1 to 5 relate to an embodiment of the present invention, FIG. 1 is a block diagram showing a configuration of an ultrasonic diagnostic apparatus including an image data interpolating apparatus, and FIG. FIG. 3 is an explanatory diagram showing an outline of fuzzy inference, FIG. 4 is an explanatory diagram showing fuzzy rules and membership functions, FIG. 5 (a) is an explanatory diagram showing original data, FIG. FIG. 5B is an explanatory diagram showing the original data and the interpolated data by the conventional interpolation method, and FIG. 5C is an explanatory diagram showing the original data and the interpolated data by the interpolation method of the present embodiment. 4, 5, 6, 7 latch (image data holding unit) 10 arithmetic circuit (second arithmetic unit) 11 arithmetic circuit (first arithmetic unit) 12 arithmetic circuit (third arithmetic unit) Means 13 Fuzzy calculation unit (Fuzzy calculation means) 14 Adder (Interpolated image data generation means)

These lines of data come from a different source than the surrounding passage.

-- ==== Sys2Proof/Machine/KeySchedule.lean ====
section
/-! DEFINITION. Machine/KeySchedule.lean: the key schedule expander (42_key_schedule.md). -/

namespace Sys2Proof.Machine

/-- `RotWord(w) = ((w << 8) & 0xFFFFFFFF) | (w >> 24)` (42_key_schedule.md R110). -/
def rotWord (w : Word) : Word := (w <<< 8) ||| (w >>> 24)

/-- `SubWord`: the S-box on each byte of a word (42_key_schedule.md R111). -/
def subWord (w : Word) : Word :=
  word (sboxRead (byteOf 0 w)) (sboxRead (byteOf 1 w)) (sboxRead (byteOf 2 w)) (sboxRead (byteOf 3 w))

/-- The entries of the round-constant ROM, 1 to 10; it has no other (42_key_schedule.md R112; notes/assumptions/8.md). -/
def rconRom : (i : Nat) → Option Word
  | 1 => some 0x01000000#32
  | 2 => some 0x02000000#32
  | 3 => some 0x04000000#32
  | 4 => some 0x08000000#32
  | 5 => some 0x10000000#32
  | 6 => some 0x20000000#32
  | 7 => some 0x40000000#32
  | 8 => some 0x80000000#32
  | 9 => some 0x1b000000#32
  | 10 => some 0x36000000#32
  | _ => none

/-- `RCON[i]`; where the ROM has no entry, the free value `RCON0` (42_key_schedule.md R112; notes/assumptions/2.md). -/
def rconRead (i : Nat) : Word := (rconRom i).getD Config.rcon0

/-- `NextWord(i, prev, back)`, i = 4..43 (42_key_schedule.md R114). -/
def nextWord (i : Nat) (prev back : Word) : Word :=
  back ^^^ (if i % 4 = 0 then subWord (rotWord prev) ^^^ rconRead (i / 4) else prev)

/-- The four consecutive schedule words `w[n]`, `w[n+1]`, `w[n+2]`, `w[n+3]` of a key. -/
def keyWindow (K : Block) : (n : Nat) → Word × Word × Word × Word
  | 0 => (blockWord K 0, blockWord K 1, blockWord K 2, blockWord K 3)
  | n + 1 =>
    let w := keyWindow K n
    (w.2.1, w.2.2.1, w.2.2.2, nextWord (n + 4) w.2.2.2 w.1)

/-- `expand_key(K)` as words: `w[i]` (42_key_schedule.md R115). -/
def expandWord (K : Block) (i : Nat) : Word := (keyWindow K i).1

/-- `expand_key(K)` as bytes: `sched[4i + j] = byte_j(w[i])` (42_key_schedule.md R115). -/
def expandKey (K : Block) : Schedule := Vector.ofFn fun a => byteOf (a.val % 4) (expandWord K (a.val / 4))

/-! ### Micro-operations -/

/-- `KX_LOAD` (42_key_schedule.md R118). -/
def State.kxLoad (s : State) (din : Block) : State :=
  { s with RK := rkLoad s.RK din, KI := 4, KVALID := false, PHASE := .kexp }

/-- The next state of `KX_STEP` (42_key_schedule.md R119). -/
def State.kxStep (s : State) : State :=
  let i := s.KI.toNat
  { s with
    RK := rkWriteWord s.RK i (nextWord i (rkWord s.RK (i - 1)) (rkWord s.RK (i - 4)))
    KVALID := if i = 43 then true else s.KVALID
    PHASE := if i = 43 then .idle else s.PHASE
    KI := s.KI + 1 }

/-- The precondition of `KX_STEP` (42_key_schedule.md R119). -/
def State.kxStepReady (s : State) : Bool := s.PHASE == .kexp && 4 ≤ s.KI.toNat && s.KI.toNat ≤ 43

/-! ### Meanings -/

/-- `ROTWORD` (42_key_schedule.md R110). -/
def execRotWord (w : Word) (s : State) : Host.Outcome State Fault Refusal := .next (s.drive (.word (rotWord w)))

/-- `SUBWORD` (42_key_schedule.md R111). -/
def execSubWord (w : Word) (s : State) : Host.Outcome State Fault Refusal := .next (s.drive (.word (subWord w)))

/-- `RCON` (42_key_schedule.md R112): the ROM has the addresses 0 (content open) to 10. -/
def execRcon (i : BitVec 4) (s : State) : Host.Outcome State Fault Refusal :=
  if i.toNat ≤ 10 then .next (s.drive (.word (rconRead i.toNat))) else .fault .noSuchEntry

/-- `KEYWORDS` (42_key_schedule.md R113). -/
def execKeyWords (k : Block) (s : State) : Host.Outcome State Fault Refusal :=
  .next (s.drive (.keyWords (blockWord k 0) (blockWord k 1) (blockWord k 2) (blockWord k 3)))

/-- `NEXTWORD` (42_key_schedule.md R114): the recurrence has the word indices 4 to 43. -/
def execNextWord (i : BitVec 6) (prev back : Word) (s : State) : Host.Outcome State Fault Refusal :=
  if 4 ≤ i.toNat ∧ i.toNat ≤ 43 then .next (s.drive (.word (nextWord i.toNat prev back))) else .fault .noSuchEntry

/-- `EXPAND_KEY_FN` (42_key_schedule.md R115). -/
def execExpandKeyFn (k : Block) (s : State) : Host.Outcome State Fault Refusal :=
  .next (s.drive (.schedule (expandKey k)))

/-- `KX_LOAD` (42_key_schedule.md R118). -/
def execKxLoad (din : Block) (s : State) : Host.Outcome State Fault Refusal := .next (s.kxLoad din)

/-- `KX_STEP` (42_key_schedule.md R119). -/
def execKxStep (s : State) : Host.Outcome State Fault Refusal := unlessStuck s.kxStepReady s.kxStep

end Sys2Proof.Machine
end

Continuation of the front page (72) Inventor Hiroki Hibino 2-43-2 Hatagaya, Shibuya-ku, Tokyo Within O-limpus Optical Industry Co., Ltd. (72) Inventor Tomohisa Sakurai 2-43-2 Hatagaya, Shibuya-ku, Tokyo O-limpus Inside Optical Industry Co., Ltd. (72) Inventor Yutaka Takahashi 2-43-2 Hatagaya, Shibuya-ku, Tokyo O-limpus Optical Industry Co., Ltd. (72) Inventor Akira Murata 2-43-2 Hatagaya, Shibuya-ku, Tokyo O-limpus Within Optical Industry Co., Ltd. (72) Nobuyuki Sakamoto 2-43-2 Hatagaya, Shibuya-ku, Tokyo O-limpus Optical Industry Co., Ltd. (72) Yoshihiro Kosaka 2-43-2 Hatagaya, Shibuya-ku, Tokyo O-limpus Inside Optical Industry Co., Ltd. (72) Inventor Koichi Matsui 2-43-2, Hatagaya, Shibuya-ku, Tokyo O In-Limpus Optical Industry Co., Ltd. (72) Inventor Shoichi Gotanda 2-43-2, Hatagaya, Shibuya-ku, Tokyo O Departed from Linpass Optical Co., Ltd. (72) Person Kazunori Kobayashi Within O-limpus Optical Industry Co., Ltd. 2-43-2, Hatagaya, Shibuya-ku, Tokyo (72) Inventor Yoshiji Koda 2-43-2 Hatagaya, Shibuya-ku, Tokyo Within O-lympus Optical Industries Co., Ltd. (56) References JP-A-2-93942 (JP, A) JP-A-64-8439 (JP, A) JP-A-1-126779 (JP, A) (58) Fields investigated (Int. Cl. ⁶ , DB name ) G06F 17/17 G06F 9/44 554 G06T 3/40

Claims (1)

(57) [Claims] 1. An image data holding means for holding four image data at positions adjacent to each other, and a first image data and a second image data adjacent to each other among the four image data, First calculating means for calculating a data change amount between the first and second image data, and interpolated image data for interpolating between the two image data from the second and third image data adjacent to each other among the four image data. A second calculating means for calculating, from third and fourth image data adjacent to each other among the four image data, a data change amount between the two image data; Fuzzy calculating means for performing a fuzzy inference based on the data change amount calculated by the first and third calculating means to calculate a correction value; and interpolating image data obtained by the second calculating means. Based on the correction value obtained by data and the fuzzy operation means, the image data interpolation apparatus comprising: the means for generating a corrected interpolated image data, further comprising: a.